A number of holders such as those shown in FIG. 1 and 2 shown are then placed on a conveyor belt that flows through a feed-through furnace. It is heated in a hydrogen atmosphere, the maximum temperature being 380 ° C and the total time being 30 minutes is the time during which the holder and its bodies are at a temperature above the solidus point the solder material remains is about 5 minutes. During the heating period, the top Revenge of the preformed soldering body before and during the melting process of the hydrogen atmosphere Volatile contaminants are removed from the solder material and the liquid solder is cleaned up and agile. The liquid solder spreads over the surface 6, whereby the molten mateial of the two preformed soldering bodies approaches the silicon body 7 from opposite sides. Upon reaching of the silicon body 7, the solder penetrates between the mutually facing surfaces by capillary action of the holder and the silicon body. This creates trapped gas under the silicon body expelled. The amount of solder material is chosen so that it is sufficient to by capillary action to reach the silicon body 7. F i g. 3 shows the extent of the distribution by a broken line of the liquid soldering material 9. When it cools down, the is stuck between each other through capillary action facing surfaces of the silicon body and the holder formed solder layer well on the two each other facing surfaces, and this connection does not contain any vacancies and has no undesirable distribution of intermetallic compounds.

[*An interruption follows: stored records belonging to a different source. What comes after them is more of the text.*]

/-- R16, R17, R18, R63, R64, R65, R66, R106, R108, R121: a MOVE of the track segment or of a FAULTED drive, and of an
unhomed drive with an UNHOMED record, is refused. A MOVE of a homed drive at rest asks for power with the clamped target
and class: when the running demand with its watts lies within the allowance worked out with them, it runs in the same
recomputation, braking in its band and driving toward its target outside; otherwise it waits in PENDING_POWER. A HOME of
an IDLE, UNHOMED or FAULTED drive does the same, its homed flag clear; with the home switch closed the started run ends
at once. A SEND from HOLDING with the line ACTIVE and a downstream station makes the block ask, with a BLOCK_ASK when it
is admitted; any other SEND is refused. Clauses that are the model's choice: that a FAULTED drive gets no UNHOMED record,
that the brake of a halt runs on in a waiting HOME, and that a run ended at once by the home switch keeps its requester
are read by inference (assumptions 18, 25, 28); the direction kept in the band, the blanking end in whole ms, that none
is kept where the output brakes or goes off, and the effect of an event taken after its time are chosen (assumptions 12,
44, 50, 51). -/
def Obligations.DriveAndSendStepsAskForPower : Prop :=
  ∀ (s : State) (k : Fin 4) (i : Running) (next : StepRecord) (d : Fin 4) (speedClass : Fin 4),
    let mark := s.engine.slots[k].mark
    let r := s.drives[d]
    let c := s.settings.drives[d]
    let w := s.driveWatts d
    let class_ : Fin 4 := if c.duties[speedClass] = 0 then 0 else speedClass
    let passedOver (u : State) : State := u.setSlot k ⟨some (movedOn s i next), mark⟩
    let segment : Prop := s.settings.trackMode = true ∧ d = 3
    let fits : Prop := fitsWith s (s.motorDemand + w) s.startedDemand w
    let asked (t : State) : Prop :=
      exec (.stepDeadline k) s = .next t ∧ t.engine.slots[k] = ⟨some (movedOn s i next), mark⟩ ∧
        t.engine.driveOwners[d] = some ⟨k, i.priority⟩ ∧ (∀ j : Fin 4, j ≠ d → t.drives[j] = s.drives[j]) ∧
        t.share.admissions = (if fits then [] else [⟨.driveRun, d, w, s.now⟩]) ∧ t.track = s.track ∧
        t.player = s.player ∧ t.inputs = s.inputs ∧ t.memory = s.memory
    (∀ target, Issues s k i (.move d target speedClass) next →
      (segment ∨ r.state = .faulted → s.abandons k = false → exec (.stepDeadline k) s = .next (passedOver s)) ∧
      (¬segment → r.state ≠ .faulted → r.homed = false → s.abandons k = false →
        exec (.stepDeadline k) s = .next (passedOver (s.recordFault .unhomed d.val))) ∧
      (¬segment → r.state = .idle → r.homed = true → NobodyAwaits s (.drive d) → s.halt = none →
        s.share.admissions = [] →
        let goal := max c.softLow (min c.softHigh target)
        let set : Drive := { r with target := goal, speedClass := class_, requester := some ⟨k, mark⟩ }
        let started : Drive := { set with state := .moving, pending := none, reversals := 0 }
        ∃ t, asked t ∧
          (fits → r.position ≤ goal + c.tolerance ∧ goal ≤ r.position + c.tolerance →
            t.drives[d] = brakingDrive started s) ∧
          (fits → ¬(r.position ≤ goal + c.tolerance ∧ goal ≤ r.position + c.tolerance) →
            t.drives[d] =
              drivingDrive
                { started with
                  up := decide (r.position < goal)
                  classInForce :=
                    if r.position ≤ goal + c.approach ∧ goal ≤ r.position + c.approach then 0 else class_ } c s) ∧
          (¬fits → t.drives[d] = { set with state := .pendingPower, pending := some .move }))) ∧
    (Issues s k i (.home d) next → ¬segment → r.state = .idle ∨ r.state = .unhomed ∨ r.state = .faulted →
      NobodyAwaits s (.drive d) → s.halt = none → s.share.admissions = [] →
      let set : Drive :=
        { r with
          homed := false, requester := some ⟨k, mark⟩, braking := false, stillTimer := none, stallTimer := none
          samples := [], blankingEnd := none }
      let started : Drive :=
        { set with state := .homing, pending := none, travel := 0, up := false, classInForce := 0 }
      ∃ t, asked t ∧
        (fits → r.homeClosed = false → t.drives[d] = drivingDrive started c s) ∧
        (fits → r.homeClosed = true →
          t.drives[d] = { started with state := .idle, position := 0, homed := true, brakeUntil := none }) ∧
        (¬fits → t.drives[d] = { set with state := .pendingPower, pending := some .home })) ∧
    (Issues s k i (.send speedClass) next →
      let ready : Prop := s.settings.trackMode = true ∧ s.settings.downstream ≠ 0 ∧ s.track.state = .holding ∧
        s.line.state = .active
      let w := s.driveWatts 3
      let fits : Prop := fitsWith s (s.motorDemand + w) s.startedDemand w
      let class_ : Fin 4 := if s.settings.drives[(3 : Fin 4)].duties[speedClass] = 0 then 0 else speedClass
      let asking : Track :=
        { s.track with
          state := .askingPower, peer := some s.settings.downstream, speedClass := class_, arriveSeen := false
          departSeen := false, settle := .stopped, grantTimer := .stopped, retryTimer := none, giveUpTimer := none
          exchange := s.track.exchange + 1 }
      (¬ready → s.abandons k = false → exec (.stepDeadline k) s = .next (passedOver s)) ∧
      (ready → s.drives[(3 : Fin 4)].state = .track → s.halt = none → s.share.admissions = [] →
        s.line.queue.length < 8 →
        ∃ t, exec (.stepDeadline k) s = .next t ∧ t.engine.slots[k] = ⟨some (movedOn s i next), mark⟩ ∧
          t.engine.trackRequester = some ⟨k, mark⟩ ∧ t.drives = s.drives ∧ t.player = s.player ∧
          (fits → t.share.admissions = [] ∧
            t.track =
              { asking with
                state := .askingAsked, retryTimer := some (s.now + 100), giveUpTimer := some (s.now + 6000) } ∧
            ⟨.blockAsk s.settings.downstream class_.val, s.now, false, s.track.exchange + 1⟩ ∈ t.line.queue) ∧
          (¬fits → t.share.admissions = [⟨.segmentSend, 3, w, s.now⟩] ∧ t.track = asking)))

F i g. 4 shows a section through the starting position of the preformed soldering body 8 by means of dashed lines and finally the solder layer 9 and the part 10 of the layer which is formed by capillary action between the Surfaces of the body 7 and the plated copper washer 3 is formed.

As the next stage of manufacture, the wires 11 and 12 are ultrasonically connected to one end the emitter and base electrodes on the upper surface of the silicon body 9 and with the other End connected to the implementation points 5. Encapsulation of the assembly is terminated by assembly a metal hood over the copper washer 3, the metal tongue being welded to the steel plate 1 can be.

Other embodiments of solder bodies and the semiconductor body on the support surface for use a method according to the invention is exemplified below with reference to FIGS. 5 to 11 described. These figures correspond to the plan view according to FIG. 2, the semiconductor body 7 being the same Dimensions. however, the soldering bodies differ in shape and / or position. Next are the different ones Steps of the process essentially as described in the above embodiment are.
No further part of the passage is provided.